First-time home buyers have it tough. The supply of homes for sale is tight, and lenders are tightfisted.

THE TURNING-POINT CHECKLIST

12 months in advance 
Make sure the time is right. Use Trulia.com’s rent or buy calculator to see if you’d really come out ahead, based on loan rates, taxes, and where rents and prices are headed in your area.

Clean up your act. Devote this year to saving money and paying down debt. You’ll need at least 3.5% down for an FHA loan, or 10% to 20% for a conventional mortgage. Lenders also like to see job stability, so settle in for now.

Learn what you like. When a home catches your eye — a listing, say, or a photo — pin it to a board on Pinterest.
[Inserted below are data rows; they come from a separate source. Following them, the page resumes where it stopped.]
/-- Settles O40: the framed message has `8 + 16 n` bytes, and base64 makes four characters of each three begun. -/
theorem wireTextLength : Obligations.WireTextLength := by
  intro W nonce pt n hn
  have hlen : (base64Enc (encryptStream W nonce pt).1).length = 4 * ((8 + 16 * n + 2) / 3) := by
    rw [base64Enc_length, encryptStream_length, hn]
    rfl
  exact ⟨hlen, by omega, by omega⟩

/-! ## The pseudo-commands -/

/-- The two runs answer the same response. -/
def SameAnswer (s s' : State) (o o' : Result) : Prop :=
  ∃ (t t' : State) (r : Response), o = .next t ∧ o' = .next t' ∧ Answered s t r ∧ Answered s' t' r

theorem sameAnswer_raise (st : Status) (s s' : State) : SameAnswer s s' (raise st s) (raise st s') :=
  ⟨_, _, { status := st, result := [] }, rfl, rfl, rfl, rfl⟩

theorem sameAnswer_finish_putStream (st : Status) (result : Bytes) (stream : Stream) (s s' : State) :
    SameAnswer s s' (finish st result (putStream stream s)) (finish st result (putStream stream s')) :=
  ⟨_, _, { status := st, result := result }, rfl, rfl, rfl, rfl⟩

/-- `ENCMSG` reads the schedule only: the stream is started anew (R90, R91). -/
theorem execEncmsg_sameAnswer (nonce : Nonce) (pt : Bytes) {s s' : State} (hW : schedule? s' = schedule? s) :
    SameAnswer s s' (execEncmsg nonce pt s) (execEncmsg nonce pt s') := by
  unfold execEncmsg
  rw [hW]
  split
  · exact sameAnswer_raise .eLength s s'
  split
  · exact sameAnswer_raise .eNokey s s'
  · exact sameAnswer_finish_putStream .ok _ _ s s'

/-- `DECMSG` reads the parameters and the schedule only: the stream is started anew (R94). -/
theorem execDecmsg_sameAnswer (text : Bytes) {s s' : State} (hconfig : s'.config = s.config)
    (hW : schedule? s' = schedule? s) : SameAnswer s s' (execDecmsg text s) (execDecmsg text s') := by
  unfold execDecmsg
  rw [hW, hconfig]
  split
  · exact sameAnswer_raise .eLength s s'
  split
  · exact sameAnswer_raise .eNokey s s'
  split
  · exact sameAnswer_raise .eB64 s s'
  split
  · exact sameAnswer_raise .eHeader s s'
  split
  · exact sameAnswer_raise .eRagged s s'
  dsimp only
  split
  · exact sameAnswer_finish_putStream .ok _ _ s s'
  · exact sameAnswer_finish_putStream .passthru _ _ s s'

/-- The state `DERIVE` leaves (R85): the next command sees the password's schedule, whatever was there before. -/
def derived (pw : Bytes) (s : State) : State :=
  respond .ok [] (putSchedule (keyExpansion (deriveKey pw)) s)

@[simp] theorem derived_config (pw : Bytes) (s : State) : (derived pw s).config = s.config := rfl

@[simp] theorem derived_responses (pw : Bytes) (s : State) :
    (derived pw s).responses = s.responses ++ [{ status := .ok, result := [] }] := rfl

@[simp] theorem schedule?_derived (pw : Bytes) (s : State) :
    schedule? (derived pw s) = some (keyExpansion (deriveKey pw)) := rfl

theorem execAll_derive {pw : Bytes} {i : Instr} {s t : State} (h : exec i (derived pw s) = .next t) :
    execAll [.derive pw, i] s = .next t := by
  have hderive : exec (.derive pw) s = .next (derived pw s) := rfl
  simp only [execAll, hderive, h]

/-- A command that answers alike after `DERIVE` on two engines makes the pair of commands answer alike. -/
theorem execAll_derive_answersAlike {pw : Bytes} {i : Instr} {s s' : State}
    (h : SameAnswer (derived pw s) (derived pw s') (exec i (derived pw s)) (exec i (derived pw s'))) :
    ∃ (t t' : State) (rs : List Response),
      execAll [.derive pw, i] s = .next t ∧ execAll [.derive pw, i] s' = .next t' ∧
        t.responses = s.responses ++ rs ∧ t'.responses = s'.responses ++ rs := by
  obtain ⟨t, t', r, ht, ht', hr, hr'⟩ := h
  refine ⟨t, t', [{ status := .ok, result := [] }, r], execAll_derive ht, execAll_derive ht', ?_, ?_⟩
  · rw [hr, derived_responses, List.append_assoc, List.singleton_append]
  · rw [hr', derived_responses, List.append_assoc, List.singleton_append]

/-- Settles O55: `DERIVE` sets the schedule, and the command after it reads nothing but the schedule and the parameters. -/
theorem pseudoCommandsForgetTheState : Obligations.PseudoCommandsForgetTheState := by
  intro s s' is hconfig his
  have hW (pw : Bytes) : schedule? (derived pw s') = schedule? (derived pw s) := by simp only [schedule?_derived]
  obtain ⟨pt, pw, n, rfl⟩ | ⟨text, pw, rfl⟩ := his
  · exact execAll_derive_answersAlike (execEncmsg_sameAnswer (le64 n) pt (hW pw))
  · exact execAll_derive_answersAlike (execDecmsg_sameAnswer text (by simpa using hconfig) (hW pw))

end Sys2Proof.Machine
end

section
/-!
SUPPORT. The laws of the field product and the formula behind the substitution table (spec/40_field_primitives.md).
-/

namespace Sys2Proof.Machine

/-! ## Doubling -/

theorem xtime_zero : xtime 0x00 = 0x00 := rfl

/-- R54: both the shift and the reduction are linear in the bits of the byte. -/
theorem xtime_xor (a b : Byte) : xtime (a ^^^ b) = xtime a ^^^ xtime b := by
  have hreduction (x y : Bool) : (if (x ^^ y) then reduce else 0x00) =
      (if x then reduce else 0x00) ^^^ (if y then reduce else 0x00) := by
    cases x <;> cases y <;> rfl
  unfold xtime
  rw [BitVec.shiftLeft_xor_distrib, BitVec.getLsbD_xor, hreduction]
  ac_rfl

theorem iterate_xtime_xor (k : Nat) (a b : Byte) : xtime^[k] (a ^^^ b) = xtime^[k] a ^^^ xtime^[k] b :=
  Function.Semiconj₂.iterate (f := xtime) xtime_xor k a b

/-! ## The product as a sum of doublings -/

/-- What the loop of R55 adds at bit `k` of the multiplier: the byte doubled `k` times, where the bit is set. -/
def partialProduct (a b : Byte) (k : Nat) : Byte :=
  if b.getLsbD k then xtime^[k] a else 0x00

theorem gmul_eq_partialProducts (a b : Byte) :
    gmul a b =
      partialProduct a b 0 ^^^ partialProduct a b 1 ^^^ partialProduct a b 2 ^^^ partialProduct a b 3 ^^^
        partialProduct a b 4 ^^^ partialProduct a b 5 ^^^ partialProduct a b 6 ^^^ partialProduct a b 7 := by
  have hturn (c : Bool) (p q : Byte) : (if c then p ^^^ q else p) = p ^^^ (if c then q else 0x00) := by
    cases c <;> simp
  simp [gmul, gmulTurn, partialProduct, hturn]

theorem partialProduct_xor (a b c : Byte) (k : Nat) :
    partialProduct (a ^^^ b) c k = partialProduct a c k ^^^ partialProduct b c k := by
  unfold partialProduct
  cases c.getLsbD k
  · simp
  · exact iterate_xtime_xor k a b

theorem gmul_xor_left (a b c : Byte) : gmul (a ^^^ b) c = gmul a c ^^^ gmul b c := by
  simp only [gmul_eq_partialProducts, partialProduct_xor]
  ac_rfl

theorem zero_gmul (b : Byte) : gmul 0x00 b = 0x00 := by
  simpa using gmul_xor_left 0x00 0x00 b

theorem one_gmul : ∀ b : Byte, gmul 0x01 b = b := by decide +kernel

/-! ## Commutativity -/

theorem gmul_xtime_left (a b : Byte) : gmul (xtime a) b = xtime (gmul a b) := by
  have hpartial (k : Nat) : partialProduct (xtime a) b k = xtime (partialProduct a b k) := by
    unfold partialProduct
    cases b.getLsbD k
    · exact xtime_zero.symm
    · exact Function.Commute.iterate_self xtime k a
  simp only [gmul_eq_partialProducts, hpartial, xtime_xor]

theorem gmul_iterate_xtime_left (k : Nat) (a b : Byte) : gmul (xtime^[k] a) b = xtime^[k] (gmul a b) :=
  Function.Semiconj.iterate_right (f := (gmul · b)) (fun a => gmul_xtime_left a b) k a

theorem gmul_partialProduct_left (c a b : Byte) (k : Nat) :
    gmul (partialProduct c a k) b = partialProduct (gmul c b) a k := by
  unfold partialProduct
  cases a.getLsbD k
  · exact zero_gmul b
  · exact gmul_iterate_xtime_left k c b

/-- The product by `b` passes through the sum that makes up the product by `a`. -/
theorem gmul_right_comm (c a b : Byte) : gmul (gmul c a) b = gmul (gmul c b) a := by
  rw [gmul_eq_partialProducts c a, gmul_eq_partialProducts (gmul c b) a]
  simp only [gmul_xor_left, gmul_partialProduct_left]

theorem gmul_comm (a b : Byte) : gmul a b = gmul b a := by
  simpa only [one_gmul] using gmul_right_comm 0x01 a b

/-! ## The products of `MixColumns` -/

theorem gmul_one (a : Byte) : gmul a 0x01 = a := by
  rw [gmul_comm, one_gmul]

theorem gmul_two (a : Byte) : gmul a 0x02 = xtime a := by
  rw [gmul_comm, show (0x02 : Byte) = xtime 0x01 from rfl, gmul_xtime_left, one_gmul]

theorem gmul_three (a : Byte) : gmul a 0x03 = xtime a ^^^ a := by
  rw [gmul_comm, show (0x03 : Byte) = 0x02 ^^^ 0x01 from rfl, gmul_xor_left, gmul_comm, gmul_two, one_gmul]

/-- Settles O50: the product is a sum of doublings, and doubling is linear. -/
theorem fieldProductLaws : Obligations.FieldProductLaws :=
  fun a b c => ⟨gmul_comm a b, gmul_xor_left a b c, gmul_one a, gmul_two a, gmul_three a, xtime_xor a b⟩

/-! ## The formula of the substitution table -/

/-- Undoes the affine map of R57. -/
def sboxAffineInv (b : Byte) : Byte :=
  rotl8 b 1 ^^^ rotl8 b 3 ^^^ rotl8 b 6 ^^^ 0x05

theorem sboxAffine_sboxAffineInv : ∀ b : Byte, sboxAffine (sboxAffineInv b) = b := by decide +kernel

/-- `inv` of R57, read out of the table. -/
def fieldInv (a : Byte) : Byte :=
  sboxAffineInv (sbox a)

theorem fieldInv_zero : fieldInv 0x00 = 0x00 := by decide

/-- R57: the check of the table against the formula, byte by byte. -/
theorem gmul_fieldInv : ∀ a : Byte, a ≠ 0x00 → gmul a (fieldInv a) = 0x01 := by decide +kernel

theorem sbox_eq_sboxAffine_fieldInv (a : Byte) : sbox a = sboxAffine (fieldInv a) :=
  (sboxAffine_sboxAffineInv (sbox a)).symm

/-- Settles O51: the affine map undone on a table entry gives `0x00` at `0x00`, and the field inverse elsewhere. -/
theorem sboxFollowsTheFormula : Obligations.SboxFollowsTheFormula :=
  ⟨fieldInv_zero ▸ sbox_eq_sboxAffine_fieldInv 0x00,
    fun a ha => ⟨fieldInv a, gmul_fieldInv a ha, sbox_eq_sboxAffine_fieldInv a⟩⟩

/-! ## The substitution table as a permutation -/

/-- Two bytes with a common inverse are equal. -/
theorem eq_of_gmul_eq_one {a b c : Byte} (ha : gmul a c = 0x01) (hb : gmul b c = 0x01) : a = b :=
  calc a = gmul (gmul b c) a := by rw [hb, one_gmul]
    _ = gmul (gmul a b) c := by rw [gmul_right_comm, gmul_comm b a]
    _ = gmul (gmul a c) b := gmul_right_comm a b c
    _ = b := by rw [ha, one_gmul]

theorem fieldInv_ne_zero {a : Byte} (ha : a ≠ 0x00) : fieldInv a ≠ 0x00 := by
  intro hinv
  have hone : gmul a 0x00 = 0x01 := hinv ▸ gmul_fieldInv a ha
  rw [gmul_comm, zero_gmul] at hone
  exact absurd hone (by decide)

theorem fieldInv_injective : Function.Injective fieldInv := by
  intro a b hab
  obtain rfl | ha := eq_or_ne a 0x00 <;> obtain rfl | hb := eq_or_ne b 0x00
  · rfl
  · exact absurd (hab.symm.trans fieldInv_zero) (fieldInv_ne_zero hb)
  · exact absurd (hab.trans fieldInv_zero) (fieldInv_ne_zero ha)
  · exact eq_of_gmul_eq_one (hab ▸ gmul_fieldInv a ha) (gmul_fieldInv b hb)

/-- Equal table entries come of equal field inverses. -/
theorem sbox_injective : Function.Injective sbox :=
  fun _ _ h => fieldInv_injective (congrArg sboxAffineInv h)

theorem sbox_ne_self : ∀ a : Byte, sbox a ≠ a := by decide +kernel

/-- Settles O52: an injective map of the bytes is a bijection, and `0x52` is one preimage of `0x00`, so it is the only one. -/
theorem sboxIsPermutationWithoutFixedPoint : Obligations.SboxIsPermutationWithoutFixedPoint :=
  have hzero : sbox 0x52 = 0x00 := rfl
  ⟨Finite.injective_iff_bijective.mp sbox_injective, sbox_ne_self,
    fun a => by rw [← hzero, sbox_injective.eq_iff]⟩

end Sys2Proof.Machine
end

section
/-!
SUPPORT. The recurrence of the key schedule, and what the commands that load a schedule do (spec/41_key_schedule.md).
-/

namespace Sys2Proof.Machine

/-! ## The recurrence -/

/-- R65: a word past the key's is made of two earlier words of the same schedule, and later turns change none of them. -/
theorem expandWords_getElem_of_ge (k : Key) {n : Nat} (hn : n ≤ 52) {i : Nat} (h8 : 8 ≤ i) (hi : i < 8 + n) :
    (expandWords k n hn)[i] =
      wordXor (expandWords k n hn)[i - 8] (scheduleTransform i (by omega) (expandWords k n hn)[i - 1]) := by
  induction n with
  | zero => omega
  | succ n ih =>
    rw [expandWords, Vector.getElem_push_lt (i := i - 8) (by omega), Vector.getElem_push_lt (i := i - 1) (by omega)]
    obtain rfl | hlt : i = 8 + n ∨ i < 8 + n := by omega
    · have hprev : 8 + n - 1 = n + 7 := by omega
      simp only [Vector.getElem_push_eq, Nat.add_sub_cancel_left, hprev]
    · rw [Vector.getElem_push_lt hlt]
      exact ih _ hlt

theorem keyExpansion_getElem_of_ge (k : Key) {i : Nat} (h : 8 ≤ i ∧ i ≤ 59) :
    (keyExpansion k)[i] =
      wordXor (keyExpansion k)[i - 8] (scheduleTransform i h (keyExpansion k)[i - 1]) :=
  expandWords_getElem_of_ge k (by omega) (by omega) (by omega)

theorem rcTable_eq_iterate_xtime : ∀ i : Fin 7, rcTable[i] = xtime^[i] 0x01 := by decide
Or try Swipe, a new app from the site Doorsteps, which lets you browse listing photos and mark them pass or save.

Six months out 
Look better to lenders. To boost your credit score, order your free credit reports atannualcreditreport.com and fix any mistakes. Pay bills on time, chip away at credit card balances, avoid new debt, and don’t close any accounts or apply for new credit. The average credit score for approved mortgage applicants is 755.

Figure out what you can buy. Use an online calculator like the one at Zillow.com to estimate how much house you can afford based on your income, savings, and debts.

Forecast future bills. With an idea of how big a house you can buy, you can do a more detailed budget. Scan listings for property taxes on homes you like. Get a homeowners insurance quote at Insweb.com. Call local utility companies for the typical bills. And tack on 1% of the home’s value for yearly maintenance.

Three months out 
Pick your loan. Fixed mortgage rates, now 4.4%, may edge up to 5% this year, forecasts HSH.com. If you are confident this is a starter home, you can save with a 7/1 adjustable-rate loan, now 3.5%. The risk: You end up staying longer than seven years and rates rise sharply. Most — 92% of mortgage borrowers — opt for fixed-rate loans.

Prove you’re a serious shopper. Based on your income and credit, a bank will give you a mortgage pre-approval.

Even better in a hot market: Pay a few hundred to go through underwriting upfront.
Find a guide. Look for a realtor who has worked in the neighborhood where you hope to live. And in a tight market like today’s, ask candidates what their strategies are for unearthing listings and handling potential bidding wars.